Les prix des logements anciens continuent à augmenter légèrement. Selon les derniers chiffres de l’Insee et des Notaires de France, la progression était de 1% à l’échelle nationale au 3ème trimestre, et de 2,9% sur un an. Les volumes d’activité restent élevés.

Comme c’est le cas depuis fin 2016, la tendance est principalement alimentée par les prix des appartements, qui augmentent de 3,3 % en un an, contre 2,6 % pour les maisons.

L’Ile de France en pointe

La plus forte hausse est enregistrée par les appartements parisiens, dont le prix moyen a augmenté de 6,2 % en un an. Sur l’ensemble de l’Ile-de-France, l’augmentation se poursuit mais ralentit : + 4,2 % sur un an, contre + 4,9 % trois mois plus tôt. La tendance est la même pour les maisons (+2 % après +2,5 %). En Province, la progression annuelle est pratiquement identique pour les maisons (+2,7 %) et pour les appartements (+2,6 %)

Côté volumes, l’activité se poursuit sur des bases très élevées. En septembre, le nombre de transactions réalisées sur un an atteignait de 956 000, un niveau comparable au cumul annuel du trimestre précédent (environ 954 000 en juin), et même supérieur à de la même période de 2017 (948 000 ventes).

Dans ce contexte, députés et sénateurs ont adopté un amendement au projet de Loi de finances pour 2019 sur la réhabilitation des logements anciens dégradés.

Nouveau dispositif

Inspirée de la loi Pinel dans l’ancien, cette aide fiscale déjà baptisée « Denormandie ancien », du ministre délégué à la Ville et au Logement auprès de la ministre de la Cohésion des territoires, concerne l’acquisition de biens destinés à être mis en location, mais qui doivent faire auparavant l’objet d’importants travaux de rénovation. Objectif : diminuer le nombre des logements insalubres et redynamiser certains centres villes à bout de souffle.
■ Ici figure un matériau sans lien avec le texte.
-- ==== Sys2Proof/Machine/ImageOps.lean ====
section
/-!
DEFINITION. The engine's reads (17_integration.md R334) and the application of an image (16_image.md R325 to R331; 14_faults.md R288): GO,
quiesce and reset, the bytes as they arrive, the verdict, parity, probes and the end.
-/

namespace Sys2Proof.Machine

/-! ### GO (R328 phase 1, Table 11.4) -/

/-- A flip that is not FIRING ends ABANDONED; an open window ends with it. -/
def endFlip (s : State) : State :=
  if s.weights.flip = .firing ∨ s.weights.flip = .idle then s else (endArm 2 s).updWeights fun w => { w with flip := .idle }

/-- What ends at the GO itself (DEDUCED, log entry 69). -/
def endAtGo (s : State) : State :=
  let s1 := endFlip (endLoads (endPatches s))
  endTableLoads s1

/-- A GO (R326, R328). -/
def imgGo (s : State) : State :=
  if imageBusy s then s.updImage fun i => { i with err := true, kind := 0xE }
  else
    regrant (endAtGo (s.updImage fun i =>
      { i with phase := 1, err := false, src := srcAddr s.soft.imgSrcLo s.soft.imgSrcHi, data := [], authReq := none }))

/-- A write of CTL_IMG_LOAD. -/
def writeImgLoad (value : Word) (s : State) : State := if bitOf value.toNat 31 then imgGo s else s

/-- IMG_LOAD. -/
def execImgLoad (value : Word) (s : State) : Host.Outcome State Fault Refusal := .next (chipWrite (writeImgLoad value) s)

/-! ### Phase 2 (R329, Table 16.6) -/

/-- A follower's tide returns to 0 and UNLOCKED (R244, Table 16.6); every mark of a tide count starts again with it, and the transients of units
keep their age (DEDUCED, log entry 83). -/
def tideUnlocked (s : State) : State :=
  let s1 := s.updTide fun t =>
    { t with
      count := 0, measured := false, theta := 0, slew := .none, slewEdges := 0, slewLeft := 0, exchangeAt := 0, calibrateAt := 0
      phase := .unlocked }
  let since (r : List Int) : List Int := r.map (· - (s.tide.count.toNat : Int))
  let s2 := s1.updFabric fun f =>
    { f with
      mirrorAt := 0
      pans := f.pans.map fun x => (x.1, { x.2 with recent := since x.2.recent })
      cells := f.cells.map fun x => (x.1, { x.2 with recent := since x.2.recent }) }
  (s2.updBrine fun b => { b with scrubTide := [] }).updPower fun p => { p with paceAt := 0 }

/-- Every bed INTACT: each leaf on its default pan (R38) (DEDUCED, log entry 71). -/
def bedsIntact (s : State) : State := (s.fabric.beds.map (·.1)).foldl (fun t b => changeBed t b bedReset t) s

/-- A merge cell loses its composite. -/
def releaseCell (x : CellSt) : CellSt := match x.phase with | .inUse _ => { x with phase := .free } | _ => x

/-- Every composite leaves its cell. -/
def cellsFree (s : State) : State :=
  (s.fabric.cells.map (·.1)).foldl (fun t p => setCell p (releaseCell (cellAt t p)) t) s

/-- Weights at phase 2: steps, versions, flip status and journal at reset (R230). -/
def weightsCleared (w : Weights) : Weights :=
  { w with
    wLive := 0, wSealed := 0, flip := .idle, arm := none, splitValid := false, splitRemote := false, splitWho := 0, recheck := false
    windowRaised := false, posSealed := [], seals := [], replay := [], journal := [], pkts := [], ver0 := [], ver1 := [], spareTok := [], spareVer0 := [], spareVer1 := [] }

/-- A read that replays the live window. -/
def replayRead (r : ReadReq) : Bool := match r.kind with | .windowReplay _ _ => true | _ => false

/-- The stores of the logic domain at phase 2. -/
def storesCleared (s : State) : State :=
  let s1 := (s.updPipe fun p => { p with ctxs := [], closings := [] }).updAdapters fun _ => adaptersReset
  let s2 := (s1.updWeights weightsCleared).updMasks fun m => { m with zeros := [] }
  let s3 := s2.updFn fun f => { f with buf0 := .builtin, buf1 := .empty, inForce := 0 }
  (s3.updBrine fun b => { b with mem := [], live := 0 }).updPorts fun p => { p with reads := p.reads.filter fun r => !replayRead r }

/-- Phase 2, and the read of phase 3 begins (DEDUCED, log entries 70 and 71). -/
def resetForImage (s : State) : State :=
  let s1 := storesCleared (endTableLoads (dropMemberSheets s))
  let s2 := cellsFree (bedsIntact (s1.updFabric fun f => { f with unplaced := [], halted := false }))
  let s3 := openGate (setFlipSeq (if s.tide.follower then tideUnlocked s2 else s2))
  let s4 := (s3.updReach fun r => { r with dom := domainReset }).updImage fun i =>
    { i with cfg := none, treeSig := 0, phase := 3, data := [] }
  pushMirror (issueRead .image s.image.src.toNat 64 s4)

/-- Quiesce has ended: no sheet of the engine's own is past stage 1, a parent's sheets have nothing left to send, and no flip waits for
its boundary (DEDUCED, log entry 70). -/
def quiet (s : State) : Bool :=
  (s.pipe.flight.all fun x => x.parentLink.isSome && x.stage == 6) && (firingStep s).isNone

/-- The head-tile test of an engine halted at the GO fails: the load ends as ABANDONED and the engine stays halted (R328, R343). -/
def headTestFails (s : State) : State := pushMirror (refuseImage 0xD 31 (s.updPower fun p => { p with headFail := true }))

/-- IMG_RESET. `headPass` is the result of the head-tile test where the engine is halted. -/
def execImgReset (headPass : Bool) (s : State) : Host.Outcome State Fault Refusal :=
  when' (s.power.logicOn && s.image.phase == 1 && quiet s)
    (if s.fabric.halted then
      (if headPass then resetForImage (s.updPower fun p => { p with headFail := false }) else headTestFails s)
     else resetForImage s) s

/-! ### Phase 3: the bytes (R325, R328, R334) -/

/-- A load is refused with what its bytes show. -/
def refuseOn (f : Nat × Nat) (s : State) : State := pushMirror (refuseImage f.1 f.2 s)

/-- The whole image has arrived: kinds 0x2 to 0xA, the floor, then the security block (R325, R327). -/
def imageWhole (d : List Byte) (s : State) : State :=
  let a := d.toArray
  match imageFault s.part a with
  | some f => refuseOn f s
  | none =>
    if imgVersion a < s.power.imgFloor then refuseOn (0xC, 31) s
    else
      let c := goodCfg s.part a
      (dropRead .image s).updImage fun i =>
        { i with
          data := d, phase := 4, lastByte := s.tide.osc, checked := some c, checkedGen := (imgGen a).getD .builtin
          checkedSig := crc64 (treeStream c)
          authReq := some ⟨sha384 (d.take (secOff a 0xFFFF)), arrBytes a (secOff a 0xFFFF) (secLen a 0xFFFF), s.part.variant, imgVersion a,
            s.reach.device⟩ }

/-- Rows `got` and value units `units` of a position stand in both banks of a pan, or the joined one, and in its value-head region. -/
def writeBanks (c : ImageCfg) (got units : List Byte) (s : State) (p : Nat) : State :=
  let s1 := brineWrite p 0 got s
  let s2 := if c.single then s1 else brineWrite p 0x100000 got s1
  brineWrite p valueBase units s2

/-- The pans that take position `l`'s rows: the one that serves it, and a returned pan that holds the spare's copy and waits for its leaf
(R41). -/
def writePans (s : State) (l : Nat) : List Nat :=
  let b := bedAt s (l / 16)
  panOf s l :: if b.copied && b.subst == some (l % 16) then [17 * (l / 16) + l % 16] else []

/-- Rows and units of position `l` that have arrived within `avail` bytes of the image are written (R328 phase 3). -/
def writeLeaf (a : Array Byte) (c : ImageCfg) (n avail : Nat) (s : State) (l : Nat) : State :=
  let rows := leafWeights a c l
  let units := leafUnits a c n l
  let got := rows.take (arrivedBytes (secOff a 3 + firstRow c l * c.b) rows.length c.b avail)
  (writePans s l).foldl (writeBanks c got
    (units.take (arrivedBytes (secOff a 5 + firstUnit c n l * vhUnitBytes c) units.length (vhUnitBytes c) avail))) s

/-- Weights are written into the brine store as they stream (R326, R328). -/
def storeArrived (a : Array Byte) (avail : Nat) (s : State) : State :=
  if storable s.part a avail then
    (List.range s.part.leaves).foldl (writeLeaf a (goodCfg s.part a) s.part.leaves avail) s
  else s

/-- Bytes of the image arrive in offset order: the header is judged as soon as it is whole, the directory and each section as it arrives, and
rows and units are written (R328) (DEDUCED, log entry 73). -/
def imageData (data : List Byte) (s : State) : State :=
  let d := s.image.data ++ data
  let a := d.toArray
  if d.length < 64 then s.updImage fun i => { i with data := d }
  else if !imgHeaderOk a then refuseOn (1, 31) s
  else if d.length < imgTotal a then
    match earlyFault s.part a d.length with
    | some f => refuseOn f s
    | none =>
      ((storeArrived a d.length s).updImage fun i => { i with data := d }).updPorts fun p =>
        { p with reads := p.reads.map fun r => if r.kind = .image then { r with len := imgTotal a } else r }
  else imageWhole (d.take (imgTotal a)) (storeArrived a (imgTotal a) s)

/-- A read of the image fails (READ). -/
def imageReadFails (s : State) : State := refuseOn (0, sectionAt s.image.data.toArray s.image.data.length) s

/-! ### Responses (R87, R88, R334) -/

/-- The sheet that fetches an overflow group. -/
def groupWaiter (s : State) (l ch : Nat) : Option Sheet :=
  s.pipe.flight.find? fun x => (x.fetch.any fun q => q.1 == l) && lacksGroup x l ch

/-- A sheet keeps a group: for the step that asked for it, and for a takeover. -/
def keepGroup (l ch : Nat) (data : List Byte) (y : Sheet) : Sheet :=
  { y with groups := y.groups ++ [(l, ch, data)], seen := (l, ch, data) :: y.seen.filter fun g => !(g.1 == l && g.2.1 == ch) }

/-- An overflow group arrives whole: it is kept, read once more, or fails its sheet (R87) (DEDUCED, log entry 43). -/
def groupArrives (c : ImageCfg) (l ch : Nat) (data : List Byte) (s : State) : State :=
  match groupWaiter s l ch with
  | none => dropRead (.overflow l ch) s
  | some x =>
    let s1 := dropRead (.overflow l ch) s
    if groupOk c data then settleFetch (updSheet x.seq (keepGroup l ch data) s1)
    else if x.retried.contains (l, ch) then failOverflow x s1
    else
      issueRead (.overflow l ch) (groupAddr c (liveBase s x) l ch) (groupBytes c)
        ((updSheet x.seq (fun y => { y with retried := (l, ch) :: y.retried }) s1).updCa fun a =>
          { a with ovfRetries := satAdd 0xFFFF a.ovfRetries 1 })

/-- The sheet that waits for a group fails (DEDUCED, log entry 37). -/
def groupFails (l ch : Nat) (s : State) : State :=
  match groupWaiter s l ch with
  | some x => failOverflow x (dropRead (.overflow l ch) s)
  | none => dropRead (.overflow l ch) s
En contrepartie d’’une réduction d’impôt comprise entre 12 et 21 % de l’investissement total, plafonnés à 300 000 euros par opération, les acquéreurs devront s’engager à louer le bien rénové pendant une durée comprise entre 6 et 12 ans. Selon le ministère, « seront éligibles les acquisitions de logements anciens faisant l’objet de travaux d’amélioration, qui devront représenter au moins 25 % du coût total de l’opération dans les territoires connaissant une dégradation importante de l’habitat ».
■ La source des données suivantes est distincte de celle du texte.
-- ==== Sys2Proof/Certificates/Slice0/Obligations.lean ====
section
/-!
DEFINITION. The statements for the provers, by chapter of the spec. A statement whose conclusion is an equation `exec c s = .next u` says
both what the command does and, since `u` is `s` with named fields replaced, what it leaves alone.
-/

open Sys2Proof Sys2Proof.Machine Sys2Proof.Safety

/-! ### The queue -/

/-- A step takes the command at the front of the queue and runs it on the state with the queue's rest; on an empty queue one
nanosecond of the oscillator passes, and in HOLDOVER a tick of a counting tide with it (the second clause is the model's choice, log
entry 3). -/
def Obligations.StepRunsFrontCommand : Prop :=
  (∀ (c : Instr) (rest : List Instr) (s : State),
    step { s with pending := c :: rest } = exec c { s with pending := rest }) ∧
  (∀ s : State, s.pending = [] → s.power.aoUp = true →
    ∃ u, step s = .next u ∧ OnlyChanges [.tide, .cb] s u ∧ { u.cb with egressStall := s.cb.egressStall } = s.cb ∧
      u.tide = { s.tide with
        osc := s.tide.osc + 1
        count := s.tide.count +
          (if s.tide.phase = .holdover ∧ (s.tide.follower = false ∨ s.tide.measured = true) then 1 else 0) })

/-! ### The event controller (15_events.md) -/

/-- R306 and Tables 15.2 and 15.3: a claim that succeeds returns the offered source and, in one step, clears its pending bit, sets its
active bit and pushes it with its priority; in every other case the read returns 0 and changes nothing but the response. That the
interrupt line falls at once, the moment that is noted, and that an offer that is withdrawn or taken is no offer until the next
arbitration are log entries 120 and 149. -/
def Obligations.ClaimTakesOffer : Prop :=
  ∀ (s : State) (t : Nat), s.power.logicOn = true → t < 8 →
    let e := s.events
    let n := (evTarget e t).offer
    let c := srcCfg e n
    let ok := n ≠ 0 ∧ e.pending.getLsbD n = true ∧ e.mask.getLsbD n = false ∧ e.active.getLsbD n = false ∧
      bitOf c.1 t = true ∧ (evTarget e t).en = true ∧ ((evTarget e t).sleep = false ∨ e.wake.getLsbD n = true) ∧
      e.withdrawn.getLsbD n = false ∧ ∀ m p r, (evTarget e t).stack = (m, p) :: r → p < c.2
    (ok → exec (.evClaim t) s = .next { s with
        resp := some ⟨false, word n, false⟩
        events := { e with
          pending := setSrc e.pending n false
          active := setSrc e.active n true
          withdrawn := e.withdrawn ||| setSrc 0 n true
          targets := e.targets.modify t fun x => { x with stack := (n, c.2) :: x.stack, lastClaim := s.tide.osc, irq := false } } }) ∧
    (¬ok → exec (.evClaim t) s = .next { s with resp := some ⟨false, 0#32, false⟩ })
Dans un premier temps, le dispositif sera ouvert aux 222 communes concernées par le Plan Action cœur de ville, ainsi qu’à celles qui ont conclu des Opérations de revitalisation du territoire (ORT).

Taux stables et bas

Les conditions de crédit restaient exceptionnelles au 3ème trimestre 2018. Depuis juin, les taux se sont stabilisés. Selon les derniers chiffres de l’Observatoire Crédit Logement – Csa, ils se situaient à 1,44 % en moyenne en novembre, hors assurance (1,5 % pour l’accession dans le neuf, et 1,46 % pour l’accession dans l’ancien). Compte tenu de la reprise de l’inflation, les taux d’intérêt réels sont donc négatifs depuis mai, créant même une situation inédite depuis le 1er choc pétrolier en 1974.

Alors que la demande de crédit tarde à se relever, l’effort des organismes financiers s’est plus particulièrement porté sur les profils les moins faciles : les emprunteurs auxquels s’appliquent des taux situés entre les valeurs moyenne et maximale ont bénéficié des plus fortes baisses.

L’allongement des durées moyennes d’emprunt se poursuit. Depuis le début 2014, les durées elles ont augmenté de 18 mois (+ 5 mois en 2017 et + 6 mois depuis le début de l’année 2018) et atteignent désormais 227 mois, soit huit mois de plus qu’en janvier 2018. Enfin, le niveau de l’apport personnel poursuit sa chute (-6,2 % sur les dix premiers mois de 2018).